Using the records below, quote only the span that opens with the line containing "s.pkg with poresetLow" and closes with the line containing "strapNoted := s.pkg.strapNoted", exactly and inclusively.

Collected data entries
=== Begin Enclosure ===

-- ==== Sys2Proof/Certificates/Slice0/Obligations.lean ====
section
/-!
DEFINITION. Certificates/Slice0/Obligations.lean: the statements for the provers.  A clause `Does c s q` says that the command `c` answers
a next state on `s`, and that `q` holds of it; the hypotheses before it are on the state and the operands alone.
-/
open Sys2Proof Sys2Proof.Machine

/-- The resets, straps and stops of the package complete (R57, R63 to R74, R87): what each leaves in the pins, the phase and the rest. -/
def Obligations.PackageResets : Prop :=
  ∀ s : State,
  Does .poresetAssert s (fun t => t.pkg.poresetLow = true ∧ t.pkg.phase = .strap ∧ t.link = LinkState.reset ∧ t.txn = TxnState.reset
    ∧ t.mem = MemState.reset ∧ t.core = CoreState.reset ∧ t.recp = RecipeState.reset ∧ t.sec = SecurityState.reset ∧ t.ctrs = [])
  ∧ (s.pkg.poresetLow = true → Does .poresetRelease s (fun t => t =
      { s with pkg := { s.pkg with poresetLow := false, refclk := true }, boot := { s.boot with startedAt := s.now } }))
  ∧ (∀ s1 s2 s3 : Nat, s.pkg.phase = .strap → s.pkg.poresetLow = false → s.pkg.stopped = none →
      Does (.strapSample s1 s2 s3) s (fun t =>
        let m := majority (s1 % 256) (s2 % 256) (s3 % 256)
        t.pkg = { s.pkg with phase := .boot
                             straps := m % 128 + if m ≥ 128 ∨ s1 % 256 ≠ s2 % 256 ∨ s2 % 256 ≠ s3 % 256 then 128 else 0
                             strapNoted := false, gpIn := m / 16 % 16 }
          ∧ t.boot.step = 1))
  ∧ (s.takesWarm = true → Does .warmresetAssert s (fun t => t = { s with pkg := { s.pkg with warmQual := true, tp4 := false, step := none } }))
  ∧ (s.pkg.warmQual = true → Does .warmresetShort s (fun t => t.pkg.warmQual = false ∧ Counts .warmresetShort 0 1 s t
      ∧ (s.pkg.stepHeld = [] → t.pkg = { s.pkg with warmQual := false })
      ∧ (∀ x rest, s.pkg.stepHeld = x :: rest → s.pkg.tp4 = false → s.pkg.ackStuck = false → s.pkg.step = none →
          t.pkg = { s.pkg with warmQual := false, tp4 := true, step := some x, stepHeld := rest }) ∧ Frame [.pkg, .ctrs] s t))
  ∧ (s.pkg.warmQual = true → s.takesWarm = true → Does .warmresetStart s (fun t => t.pkg.phase = .boot ∧ t.boot.step = 1
      ∧ t.boot.lastReset = (if s.boot.memDone = true then 2 else 4) ∧ t.txn = TxnState.reset ∧ t.dir = DirState.reset ∧ t.core = CoreState.reset
      ∧ t.recp = RecipeState.reset ∧ t.ctrs = []))
  ∧ (s.pkg.phase = .boot → s.fw.recovery = false → s.pkg.stopped = none → Does .bakerBootComplete s (fun t =>
      t.pkg = { s.pkg with phase := (if s.debugLevel = 2 then .debug else .run), debugHold := bits s.pkg.straps 6 1 == 1 && s.sec.token.isNone,
                              strapNoted := s.pkg.strapNoted || decide (s.pkg.straps ≥ 128) }
        ∧ t.boot.step = (if bits s.pkg.straps 6 1 = 1 ∧ s.sec.token = none then 1 else 2)))
  ∧ (s.pkg.debugHold = true → Does .debugHoldTimeout s (fun t => t = { s with pkg := { s.pkg with debugHold := false }, boot := { s.boot with step := 2 } }))
  ∧ (∀ up : Bool, Does (.mgmtLinkChange up) s (fun t => t =
      { s with link := { s.link with mgmtLink := up && (s.bakerUp && s.pkg.phase != .boot) } }))
  ∧ (∀ rail : Rail, s.pkg.poresetLow = false → s.pkg.stopped = none → Does (.brownOut rail) s (fun t =>
      t.pkg.stopped = some .brownOut ∧ t.pkg.tp4 = false ∧ t.mem = MemState.reset ∧ t.link.mgmtLink = false ∧ t.core = CoreState.reset
        ∧ t.recp = RecipeState.reset ∧ t.dir = DirState.reset))
  ∧ (s.pkg.poresetLow = false → s.pkg.stopped = none → Does .refclkLoss s (fun t => t.pkg.stopped = some .refclkLoss ∧ t.pkg.refclk = false
      ∧ t.mem = MemState.reset ∧ t.link.mgmtLink = false))

/-- The sensors, load steps, hold-up input and laser inputs complete (R61, R62, R79, R85, R86, R89, R90). -/
def Obligations.PackageInputs : Prop :=
  ∀ s : State,
  (∀ kind i milli, s.pkg.poresetLow = false → s.pkg.stopped = none → i < kind.count → s.pkg.sensors = [] →
      Does (.thermalSample [(kind, i, milli)]) s (fun t => ∃ x, t.pkg.sensors = [((kind, i), x)] ∧ x.milliC = milli
        ∧ x.above = (if milli ≥ kind.crit then 1 else 0) ∧ x.level = (if milli ≥ kind.warn then 1 else 0)))
  ∧ (∀ kind i, i < kind.count → s.pkg.poresetLow = false → s.pkg.stopped = none → Does (.thermtrip kind i) s (fun t =>
      t.pkg.stopped = some .thermTrip ∧ t.pkg.thermTrip = true ∧ t.mem = MemState.reset))
  ∧ (s.pkg.phase = .run → Does (.powerStepAck true) s (fun t => t.pkg = { s.pkg with tp5 := true } ∧ (s.pkg.tp4 = false → Counts .stepAckUnsolicited 0 1 s t)))
  ∧ (s.pkg.phase = .run → s.pkg.stepHeld = [] → Does (.powerStepAck false) s (fun t => t =
      { s with pkg := { s.pkg with tp5 := false, ackStuck := false } }))
  ∧ (∀ x rest, s.pkg.phase = .run → s.pkg.stepHeld = x :: rest → s.pkg.step = none → s.pkg.tp4 = false → s.pkg.warmQual = false →
      Does (.powerStepAck false) s (fun t =>
        t.pkg = { s.pkg with tp5 := false, ackStuck := false, tp4 := true, step := some x, stepHeld := rest } ∧ Frame [.pkg, .ctrs] s t))
  ∧ (s.pkg.phase ≠ .run → s.pkg.phase ≠ .debug → ∀ level, Does (.powerStepAck level) s (fun t => t = { s with pkg := { s.pkg with tp5 := level } }))
  ∧ (s.pkg.tp4 = true → s.pkg.tp5 = true → Does .powerStepStart s (fun t => t =
      { s with pkg := { s.pkg with step := s.pkg.step.map (fun x => { x with started := true }) } }))
  ∧ (s.pkg.tp4 = true → s.pkg.tp5 = false → (∀ x, s.pkg.step = some x → x.started = false) → s.pkg.stepHeld = [] → Does .stepAckMissing s (fun t =>
      t.pkg = { s.pkg with tp4 := false, step := none } ∧ Counts .stepAckMissing 0 1 s t ∧ Frame [.pkg, .ctrs] s t))
  ∧ (s.pkg.tp4 = false → s.pkg.tp5 = true → Does .stepAckStuck s (fun t => t.pkg = { s.pkg with ackStuck := true } ∧ Counts .stepAckStuck 0 1 s t
      ∧ Frame [.pkg, .ctrs] s t))
  ∧ (∀ level : Bool, s.pkg.poresetLow = false → s.pkg.phase ≠ .strap → s.pkg.stopped = none → Does (.holdupSample level) s (fun t =>
      t.pkg.holdupLast = level ∧ t.pkg.holdup = (if level = s.pkg.holdupLast ∧ s.pkg.holdupRun ≥ 2 then level else s.pkg.holdup) ∧ Frame [.pkg] s t))
  ∧ (∀ e, e < 10 → s.pkg.darkEngines.contains e = false → s.pkg.poresetLow = false → s.pkg.stopped = none →
      Does (.laserInputLow e) s (fun t => t.feedingOf e = 1 - s.feedingOf e ∧ t.link = s.link))
  ∧ (∀ e, e < 10 → s.pkg.darkEngines.contains e = false → s.pkg.poresetLow = false → s.pkg.stopped = none →
      Does (.laserInputsDark e) s (fun t => t.pkg.darkEngines = s.pkg.darkEngines ++ [e] ∧ t.power = s.power ∧ t.mem = s.mem))
  ∧ (∀ e i, e < 10 → i < 2 → s.pkg.poresetLow = false → s.pkg.stopped = none →
      Does (.laserInputRestored e i) s (fun t => t.pkg.darkEngines = s.pkg.darkEngines.filter (· ≠ e)
        ∧ (s.pkg.darkEngines.contains e = true → t.feedingOf e = i)
        ∧ (∀ p, portPresent p = true → engineOf p = e → (s.port p).st = .down → (s.port p).holdOver = true → (t.port p).st = .detect)
        ∧ Frame [.pkg, .link, .free] s t))
  ∧ (∀ e i, e < 10 → i < 2 → s.pkg.poresetLow = false → s.pkg.stopped = none →
      Does (.laserLow e i) s (fun t => ∃ p : Nat, 1701 ≤ p ∧ p < 2000 ∧ agetD t.pkg.lasers (e, i) 0 = (p : Int) ∧ t.pkg.feeding = s.pkg.feeding))
  ∧ (∀ kind i, i < kind.count → s.pkg.poresetLow = true → Does (.thermtrip kind i) s (fun t => t =
      { s with pkg := { s.pkg with stopped := some .thermTrip, thermTrip := true } }))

=== End Enclosure ===

### [TASK SOLUTION]
      { s with pkg := { s.pkg with poresetLow := false, refclk := true }, boot := { s.boot with startedAt := s.now } }))
  ∧ (∀ s1 s2 s3 : Nat, s.pkg.phase = .strap → s.pkg.poresetLow = false → s.pkg.stopped = none →
      Does (.strapSample s1 s2 s3) s (fun t =>
        let m := majority (s1 % 256) (s2 % 256) (s3 % 256)
        t.pkg = { s.pkg with phase := .boot
                             straps := m % 128 + if m ≥ 128 ∨ s1 % 256 ≠ s2 % 256 ∨ s2 % 256 ≠ s3 % 256 then 128 else 0
                             strapNoted := false, gpIn := m / 16 % 16 }
          ∧ t.boot.step = 1))
  ∧ (s.takesWarm = true → Does .warmresetAssert s (fun t => t = { s with pkg := { s.pkg with warmQual := true, tp4 := false, step := none } }))
  ∧ (s.pkg.warmQual = true → Does .warmresetShort s (fun t => t.pkg.warmQual = false ∧ Counts .warmresetShort 0 1 s t
      ∧ (s.pkg.stepHeld = [] → t.pkg = { s.pkg with warmQual := false })
      ∧ (∀ x rest, s.pkg.stepHeld = x :: rest → s.pkg.tp4 = false → s.pkg.ackStuck = false → s.pkg.step = none →
          t.pkg = { s.pkg with warmQual := false, tp4 := true, step := some x, stepHeld := rest }) ∧ Frame [.pkg, .ctrs] s t))
  ∧ (s.pkg.warmQual = true → s.takesWarm = true → Does .warmresetStart s (fun t => t.pkg.phase = .boot ∧ t.boot.step = 1
      ∧ t.boot.lastReset = (if s.boot.memDone = true then 2 else 4) ∧ t.txn = TxnState.reset ∧ t.dir = DirState.reset ∧ t.core = CoreState.reset
      ∧ t.recp = RecipeState.reset ∧ t.ctrs = []))
  ∧ (s.pkg.phase = .boot → s.fw.recovery = false → s.pkg.stopped = none → Does .bakerBootComplete s (fun t =>
      t.pkg = { s.pkg with phase := (if s.debugLevel = 2 then .debug else .run), debugHold := bits s.pkg.straps 6 1 == 1 && s.sec.token.isNone,
                              strapNoted := s.pkg.strapNoted || decide (s.pkg.straps ≥ 128) }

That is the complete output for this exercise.